I thought about the Danish model while reading the recent reports from Germany about workers at troubled Opel factorieswites Thomas Fuller in the International Herald Tribune (emphasis mine).
The automaker is so desperate to lay off employees without making too many waves that it is reportedly offering buyouts of as much as $200,000, or $266,000.
The corollary to this generous offer is of course a familiar but key question for Europe: Who wants to hire someone if the cost of firing them is such a huge sum?
It is an unpopular question in Europe because many people have come to think of employee protections as part of a higher form of civilization. Making it easier to fire people, by this logic, is slipping backward in social evolution.

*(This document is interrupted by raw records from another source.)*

@[simp] theorem encA1_rn (s : BitVec 1) (cond : BitVec 4) (rn rd : RegNum) (imm12 : BitVec 12) :
    (encA1 s cond rn rd imm12).extractLsb' 16 4 = rn := by
  unfold encA1
  repeat rw [BitVec.extractLsb'_append_eq_of_le (by decide)]
  exact BitVec.extractLsb'_append_eq_right

@[simp] theorem encA1_rd (s : BitVec 1) (cond : BitVec 4) (rn rd : RegNum) (imm12 : BitVec 12) :
    (encA1 s cond rn rd imm12).extractLsb' 12 4 = rd := by
  unfold encA1
  repeat rw [BitVec.extractLsb'_append_eq_of_le (by decide)]
  exact BitVec.extractLsb'_append_eq_right

@[simp] theorem encA1_imm12 (s : BitVec 1) (cond : BitVec 4) (rn rd : RegNum) (imm12 : BitVec 12) :
    (encA1 s cond rn rd imm12).extractLsb' 0 12 = imm12 := by
  unfold encA1
  exact BitVec.extractLsb'_append_eq_right

theorem encA1_of_fields (w : Word) (hop : w.extractLsb' 21 7 = 0b0010010#7) :
    encA1 (w.extractLsb' 20 1) (w.extractLsb' 28 4) (w.extractLsb' 16 4) (w.extractLsb' 12 4) (w.extractLsb' 0 12) = w := by
  rw [encA1, ← hop]
  rw [BitVec.extractLsb'_append_extractLsb'_eq_extractLsb' (by rfl),
    BitVec.extractLsb'_append_extractLsb'_eq_extractLsb' (by rfl),
    BitVec.extractLsb'_append_extractLsb'_eq_extractLsb' (by rfl),
    BitVec.extractLsb'_append_extractLsb'_eq_extractLsb' (by rfl),
    BitVec.extractLsb'_append_extractLsb'_eq_extractLsb' (by rfl)]
  simp

/-! ## T1: the fields of the encoder, and a word from its fields -/

@[simp] theorem encT1_op (imm3 rn rd : BitVec 3) :
    (encT1 imm3 rn rd).extractLsb' 9 7 = 0b0001111#7 := by
  unfold encT1
  repeat rw [BitVec.extractLsb'_append_eq_of_le (by decide)]
  simp

@[simp] theorem encT1_imm3 (imm3 rn rd : BitVec 3) :
    (encT1 imm3 rn rd).extractLsb' 6 3 = imm3 := by
  unfold encT1
  repeat rw [BitVec.extractLsb'_append_eq_of_le (by decide)]
  exact BitVec.extractLsb'_append_eq_right

@[simp] theorem encT1_rn (imm3 rn rd : BitVec 3) :
    (encT1 imm3 rn rd).extractLsb' 3 3 = rn := by
  unfold encT1
  repeat rw [BitVec.extractLsb'_append_eq_of_le (by decide)]
  exact BitVec.extractLsb'_append_eq_right

@[simp] theorem encT1_rd (imm3 rn rd : BitVec 3) :
    (encT1 imm3 rn rd).extractLsb' 0 3 = rd := by
  unfold encT1
  exact BitVec.extractLsb'_append_eq_right

theorem encT1_of_fields (w : Half) (hop : w.extractLsb' 9 7 = 0b0001111#7) :
    encT1 (w.extractLsb' 6 3) (w.extractLsb' 3 3) (w.extractLsb' 0 3) = w := by
  rw [encT1, ← hop]
  rw [BitVec.extractLsb'_append_extractLsb'_eq_extractLsb' (by rfl),
    BitVec.extractLsb'_append_extractLsb'_eq_extractLsb' (by rfl),
    BitVec.extractLsb'_append_extractLsb'_eq_extractLsb' (by rfl)]
  simp

/-! ## T2: the fields of the encoder, and a word from its fields -/

@[simp] theorem encT2_op (rdn : BitVec 3) (imm8 : BitVec 8) :
    (encT2 rdn imm8).extractLsb' 11 5 = 0b00111#5 := by
  unfold encT2
  repeat rw [BitVec.extractLsb'_append_eq_of_le (by decide)]
  simp

@[simp] theorem encT2_rdn (rdn : BitVec 3) (imm8 : BitVec 8) :
    (encT2 rdn imm8).extractLsb' 8 3 = rdn := by
  unfold encT2
  repeat rw [BitVec.extractLsb'_append_eq_of_le (by decide)]
  exact BitVec.extractLsb'_append_eq_right

@[simp] theorem encT2_imm8 (rdn : BitVec 3) (imm8 : BitVec 8) :
    (encT2 rdn imm8).extractLsb' 0 8 = imm8 := by
  unfold encT2
  exact BitVec.extractLsb'_append_eq_right

theorem encT2_of_fields (w : Half) (hop : w.extractLsb' 11 5 = 0b00111#5) :
    encT2 (w.extractLsb' 8 3) (w.extractLsb' 0 8) = w := by
  rw [encT2, ← hop]
  rw [BitVec.extractLsb'_append_extractLsb'_eq_extractLsb' (by rfl),
    BitVec.extractLsb'_append_extractLsb'_eq_extractLsb' (by rfl)]
  simp

/-! ## T3: the fields of the encoder, and a word from its fields -/

@[simp] theorem encT3_prefix (s i : BitVec 1) (rn : RegNum) (imm3 : BitVec 3) (rd : RegNum) (imm8 : BitVec 8) :
    (encT3 s i rn imm3 rd imm8).extractLsb' 27 5 = 0b11110#5 := by
  unfold encT3
  repeat rw [BitVec.extractLsb'_append_eq_of_le (by decide)]
  simp

@[simp] theorem encT3_i (s i : BitVec 1) (rn : RegNum) (imm3 : BitVec 3) (rd : RegNum) (imm8 : BitVec 8) :
    (encT3 s i rn imm3 rd imm8).extractLsb' 26 1 = i := by
  unfold encT3
  repeat rw [BitVec.extractLsb'_append_eq_of_le (by decide)]
  exact BitVec.extractLsb'_append_eq_right

@[simp] theorem encT3_op (s i : BitVec 1) (rn : RegNum) (imm3 : BitVec 3) (rd : RegNum) (imm8 : BitVec 8) :
    (encT3 s i rn imm3 rd imm8).extractLsb' 21 5 = 0b01101#5 := by
  unfold encT3
  repeat rw [BitVec.extractLsb'_append_eq_of_le (by decide)]
  exact BitVec.extractLsb'_append_eq_right

@[simp] theorem encT3_s (s i : BitVec 1) (rn : RegNum) (imm3 : BitVec 3) (rd : RegNum) (imm8 : BitVec 8) :
    (encT3 s i rn imm3 rd imm8).extractLsb' 20 1 = s := by
  unfold encT3
  repeat rw [BitVec.extractLsb'_append_eq_of_le (by decide)]
  exact BitVec.extractLsb'_append_eq_right

@[simp] theorem encT3_rn (s i : BitVec 1) (rn : RegNum) (imm3 : BitVec 3) (rd : RegNum) (imm8 : BitVec 8) :
    (encT3 s i rn imm3 rd imm8).extractLsb' 16 4 = rn := by
  unfold encT3
  repeat rw [BitVec.extractLsb'_append_eq_of_le (by decide)]
  exact BitVec.extractLsb'_append_eq_right

@[simp] theorem encT3_zero (s i : BitVec 1) (rn : RegNum) (imm3 : BitVec 3) (rd : RegNum) (imm8 : BitVec 8) :
    (encT3 s i rn imm3 rd imm8).extractLsb' 15 1 = 0#1 := by
  unfold encT3
  repeat rw [BitVec.extractLsb'_append_eq_of_le (by decide)]
  exact BitVec.extractLsb'_append_eq_right

@[simp] theorem encT3_imm3 (s i : BitVec 1) (rn : RegNum) (imm3 : BitVec 3) (rd : RegNum) (imm8 : BitVec 8) :
    (encT3 s i rn imm3 rd imm8).extractLsb' 12 3 = imm3 := by
  unfold encT3
  repeat rw [BitVec.extractLsb'_append_eq_of_le (by decide)]
  exact BitVec.extractLsb'_append_eq_right

@[simp] theorem encT3_rd (s i : BitVec 1) (rn : RegNum) (imm3 : BitVec 3) (rd : RegNum) (imm8 : BitVec 8) :
    (encT3 s i rn imm3 rd imm8).extractLsb' 8 4 = rd := by
  unfold encT3
  repeat rw [BitVec.extractLsb'_append_eq_of_le (by decide)]
  exact BitVec.extractLsb'_append_eq_right

@[simp] theorem encT3_imm8 (s i : BitVec 1) (rn : RegNum) (imm3 : BitVec 3) (rd : RegNum) (imm8 : BitVec 8) :
    (encT3 s i rn imm3 rd imm8).extractLsb' 0 8 = imm8 := by
  unfold encT3
  exact BitVec.extractLsb'_append_eq_right

theorem encT3_of_fields (w : Word) (hprefix : w.extractLsb' 27 5 = 0b11110#5)
    (hop : w.extractLsb' 21 5 = 0b01101#5)
    (hzero : w.extractLsb' 15 1 = 0#1) :
    encT3 (w.extractLsb' 20 1) (w.extractLsb' 26 1) (w.extractLsb' 16 4) (w.extractLsb' 12 3) (w.extractLsb' 8 4) (w.extractLsb' 0 8) = w := by
  rw [encT3, ← hprefix, ← hop, ← hzero]
  rw [BitVec.extractLsb'_append_extractLsb'_eq_extractLsb' (by rfl),
    BitVec.extractLsb'_append_extractLsb'_eq_extractLsb' (by rfl),
    BitVec.extractLsb'_append_extractLsb'_eq_extractLsb' (by rfl),
    BitVec.extractLsb'_append_extractLsb'_eq_extractLsb' (by rfl),
    BitVec.extractLsb'_append_extractLsb'_eq_extractLsb' (by rfl),
    BitVec.extractLsb'_append_extractLsb'_eq_extractLsb' (by rfl),
    BitVec.extractLsb'_append_extractLsb'_eq_extractLsb' (by rfl),
    BitVec.extractLsb'_append_extractLsb'_eq_extractLsb' (by rfl)]
  simp

/-! ## T4: the fields of the encoder, and a word from its fields -/

@[simp] theorem encT4_prefix (i : BitVec 1) (rn : RegNum) (imm3 : BitVec 3) (rd : RegNum) (imm8 : BitVec 8) :
    (encT4 i rn imm3 rd imm8).extractLsb' 27 5 = 0b11110#5 := by
  unfold encT4
  repeat rw [BitVec.extractLsb'_append_eq_of_le (by decide)]
  simp

@[simp] theorem encT4_i (i : BitVec 1) (rn : RegNum) (imm3 : BitVec 3) (rd : RegNum) (imm8 : BitVec 8) :
    (encT4 i rn imm3 rd imm8).extractLsb' 26 1 = i := by
  unfold encT4
  repeat rw [BitVec.extractLsb'_append_eq_of_le (by decide)]
  exact BitVec.extractLsb'_append_eq_right

@[simp] theorem encT4_op (i : BitVec 1) (rn : RegNum) (imm3 : BitVec 3) (rd : RegNum) (imm8 : BitVec 8) :
    (encT4 i rn imm3 rd imm8).extractLsb' 20 6 = 0b101010#6 := by
  unfold encT4
  repeat rw [BitVec.extractLsb'_append_eq_of_le (by decide)]
  exact BitVec.extractLsb'_append_eq_right

@[simp] theorem encT4_rn (i : BitVec 1) (rn : RegNum) (imm3 : BitVec 3) (rd : RegNum) (imm8 : BitVec 8) :
    (encT4 i rn imm3 rd imm8).extractLsb' 16 4 = rn := by
  unfold encT4
  repeat rw [BitVec.extractLsb'_append_eq_of_le (by decide)]
  exact BitVec.extractLsb'_append_eq_right

@[simp] theorem encT4_zero (i : BitVec 1) (rn : RegNum) (imm3 : BitVec 3) (rd : RegNum) (imm8 : BitVec 8) :
    (encT4 i rn imm3 rd imm8).extractLsb' 15 1 = 0#1 := by
  unfold encT4
  repeat rw [BitVec.extractLsb'_append_eq_of_le (by decide)]
  exact BitVec.extractLsb'_append_eq_right

@[simp] theorem encT4_imm3 (i : BitVec 1) (rn : RegNum) (imm3 : BitVec 3) (rd : RegNum) (imm8 : BitVec 8) :
    (encT4 i rn imm3 rd imm8).extractLsb' 12 3 = imm3 := by
  unfold encT4
  repeat rw [BitVec.extractLsb'_append_eq_of_le (by decide)]
  exact BitVec.extractLsb'_append_eq_right

@[simp] theorem encT4_rd (i : BitVec 1) (rn : RegNum) (imm3 : BitVec 3) (rd : RegNum) (imm8 : BitVec 8) :
    (encT4 i rn imm3 rd imm8).extractLsb' 8 4 = rd := by
  unfold encT4
  repeat rw [BitVec.extractLsb'_append_eq_of_le (by decide)]
  exact BitVec.extractLsb'_append_eq_right

@[simp] theorem encT4_imm8 (i : BitVec 1) (rn : RegNum) (imm3 : BitVec 3) (rd : RegNum) (imm8 : BitVec 8) :
    (encT4 i rn imm3 rd imm8).extractLsb' 0 8 = imm8 := by
  unfold encT4
  exact BitVec.extractLsb'_append_eq_right

theorem encT4_of_fields (w : Word) (hprefix : w.extractLsb' 27 5 = 0b11110#5)
    (hop : w.extractLsb' 20 6 = 0b101010#6)
    (hzero : w.extractLsb' 15 1 = 0#1) :
    encT4 (w.extractLsb' 26 1) (w.extractLsb' 16 4) (w.extractLsb' 12 3) (w.extractLsb' 8 4) (w.extractLsb' 0 8) = w := by
  rw [encT4, ← hprefix, ← hop, ← hzero]
  rw [BitVec.extractLsb'_append_extractLsb'_eq_extractLsb' (by rfl),
    BitVec.extractLsb'_append_extractLsb'_eq_extractLsb' (by rfl),
    BitVec.extractLsb'_append_extractLsb'_eq_extractLsb' (by rfl),
    BitVec.extractLsb'_append_extractLsb'_eq_extractLsb' (by rfl),
    BitVec.extractLsb'_append_extractLsb'_eq_extractLsb' (by rfl),
    BitVec.extractLsb'_append_extractLsb'_eq_extractLsb' (by rfl),
    BitVec.extractLsb'_append_extractLsb'_eq_extractLsb' (by rfl)]
  simp

/-! ## T5: the fields of the encoder, and a word from its fields -/

@[simp] theorem encT5_op (rn : RegNum) (imm8 : BitVec 8) :
    (encT5 rn imm8).extractLsb' 20 12 = 0b111100111101#12 := by
  unfold encT5
  repeat rw [BitVec.extractLsb'_append_eq_of_le (by decide)]
  simp

@[simp] theorem encT5_rn (rn : RegNum) (imm8 : BitVec 8) :
    (encT5 rn imm8).extractLsb' 16 4 = rn := by
  unfold encT5
  repeat rw [BitVec.extractLsb'_append_eq_of_le (by decide)]
  exact BitVec.extractLsb'_append_eq_right

@[simp] theorem encT5_low (rn : RegNum) (imm8 : BitVec 8) :
    (encT5 rn imm8).extractLsb' 8 8 = 0b10001111#8 := by
  unfold encT5
  repeat rw [BitVec.extractLsb'_append_eq_of_le (by decide)]
  exact BitVec.extractLsb'_append_eq_right

@[simp] theorem encT5_imm8 (rn : RegNum) (imm8 : BitVec 8) :
    (encT5 rn imm8).extractLsb' 0 8 = imm8 := by
  unfold encT5
  exact BitVec.extractLsb'_append_eq_right

theorem encT5_of_fields (w : Word) (hop : w.extractLsb' 20 12 = 0b111100111101#12)
    (hlow : w.extractLsb' 8 8 = 0b10001111#8) :
    encT5 (w.extractLsb' 16 4) (w.extractLsb' 0 8) = w := by
  rw [encT5, ← hop, ← hlow]
  rw [BitVec.extractLsb'_append_extractLsb'_eq_extractLsb' (by rfl),
    BitVec.extractLsb'_append_extractLsb'_eq_extractLsb' (by rfl),
    BitVec.extractLsb'_append_extractLsb'_eq_extractLsb' (by rfl)]
  simp

/-! ## The masks and matches of spec/opcode_table.json as fields -/

theorem and_eq_iff_bits {n : Nat} (w m v : BitVec n) :
    w &&& m = v ↔ ∀ k, k < n → (w.getLsbD k && m.getLsbD k) = v.getLsbD k := by
  refine ⟨fun h k _ => by rw [← BitVec.getLsbD_and, h], fun h => BitVec.eq_of_getLsbD_eq fun k hk => ?_⟩
  rw [BitVec.getLsbD_and, h k hk]

theorem extract_eq_iff_bits {n len : Nat} (w : BitVec n) (lo : Nat) (v : BitVec len) :
    w.extractLsb' lo len = v ↔ ∀ k, k < len → w.getLsbD (lo + k) = v.getLsbD k := by
  refine ⟨fun h k hk => by rw [← h, BitVec.getLsbD_extractLsb']; simp [hk],
    fun h => BitVec.eq_of_getLsbD_eq fun k hk => ?_⟩
  rw [BitVec.getLsbD_extractLsb', h k hk]; simp [hk]

theorem maskA1 (w : Word) : w &&& 0x0FE00000#32 = 0x02400000#32 ↔
    w.extractLsb' 21 7 = 0b0010010#7 := by
  simp only [and_eq_iff_bits, extract_eq_iff_bits, Nat.forall_lt_succ_right, Nat.not_lt_zero]
  simp

theorem maskT1 (w : Half) : w &&& 0xFE00#16 = 0x1E00#16 ↔
    w.extractLsb' 9 7 = 0b0001111#7 := by
  simp only [and_eq_iff_bits, extract_eq_iff_bits, Nat.forall_lt_succ_right, Nat.not_lt_zero]
  simp

theorem maskT2 (w : Half) : w &&& 0xF800#16 = 0x3800#16 ↔
    w.extractLsb' 11 5 = 0b00111#5 := by
  simp only [and_eq_iff_bits, extract_eq_iff_bits, Nat.forall_lt_succ_right, Nat.not_lt_zero]
  simp

theorem maskT3 (w : Word) : w &&& 0xFBE08000#32 = 0xF1A00000#32 ↔
    w.extractLsb' 27 5 = 0b11110#5 ∧ w.extractLsb' 21 5 = 0b01101#5 ∧ w.extractLsb' 15 1 = 0#1 := by
  simp only [and_eq_iff_bits, extract_eq_iff_bits, Nat.forall_lt_succ_right, Nat.not_lt_zero]
  simp
  tauto

theorem maskT4 (w : Word) : w &&& 0xFBF08000#32 = 0xF2A00000#32 ↔
    w.extractLsb' 27 5 = 0b11110#5 ∧ w.extractLsb' 20 6 = 0b101010#6 ∧ w.extractLsb' 15 1 = 0#1 := by
  simp only [and_eq_iff_bits, extract_eq_iff_bits, Nat.forall_lt_succ_right, Nat.not_lt_zero]
  simp
  tauto

theorem maskT5 (w : Word) : w &&& 0xFFF0D000#32 = 0xF3D08000#32 ↔
    w.extractLsb' 20 12 = 0b111100111101#12 ∧ w.extractLsb' 14 2 = 0b10#2 ∧ w.extractLsb' 12 1 = 0#1 := by
  simp only [and_eq_iff_bits, extract_eq_iff_bits, Nat.forall_lt_succ_right, Nat.not_lt_zero]
  simp
  tauto

/-- Decoding the bytes of a 32-bit T32 pair is decoding the pair. -/
theorem decodeT32Bytes_pairBytes (w : Word) (rest : List Byte) (i : Instr) (hl : w.extractLsb' 27 5 = 0b11110#5)
    (hd : decodeT32 w = .ok i) : decodeT32Bytes (pairBytes w ++ rest) = .ok (i, rest) := by
  have h1 : ∀ b0 b1 b2 b3 : Byte, isT32Long (halfOf b0 b1) = true →
      decodeT32 (halfOf b0 b1 ++ halfOf b2 b3) = .ok i →
      decodeT32Bytes (b0 :: b1 :: b2 :: b3 :: rest) = .ok (i, rest) := by
    intro b0 b1 b2 b3 h h2
    simp only [decodeT32Bytes, h, if_true, h2]
  have hlong : isT32Long (w.extractLsb' 16 16) = true := by
    unfold isT32Long
    rw [extract_extract _ _ _ _ _ (by decide), show 16 + 11 = 27 from rfl, hl]
    rfl
  apply h1
  · rw [halfOf_extract]
    exact hlong
  · rw [halfOf_extract, halfOf_extract, pair_extract, hd]

end Sys2Proof
end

That is not the thinking in Denmark, however, which after all is a pretty civilized place.
Protection against dismissal has never been a major issue" [in this European welfare state par excellence] said Einar Edelberg, deputy permanent secretary in the Danish Ministry of Employment. "It's easy to fire — and accordingly, it's easy to hire."
And that's the main point, say Danish experts on the system. …
One footnote on the Danish model: Workers here tell pollsters they feel confident about being able to find work. A study by the Organization for Economic Cooperation and Development showed that workers in Denmark led the world in a feeling of employment security, along with workers in the United States [!]. At the bottom of the list were countries with higher degrees of protection, like France and Spain.
The moral of this story: The more legal protections you have against getting fired, the less protected you feel.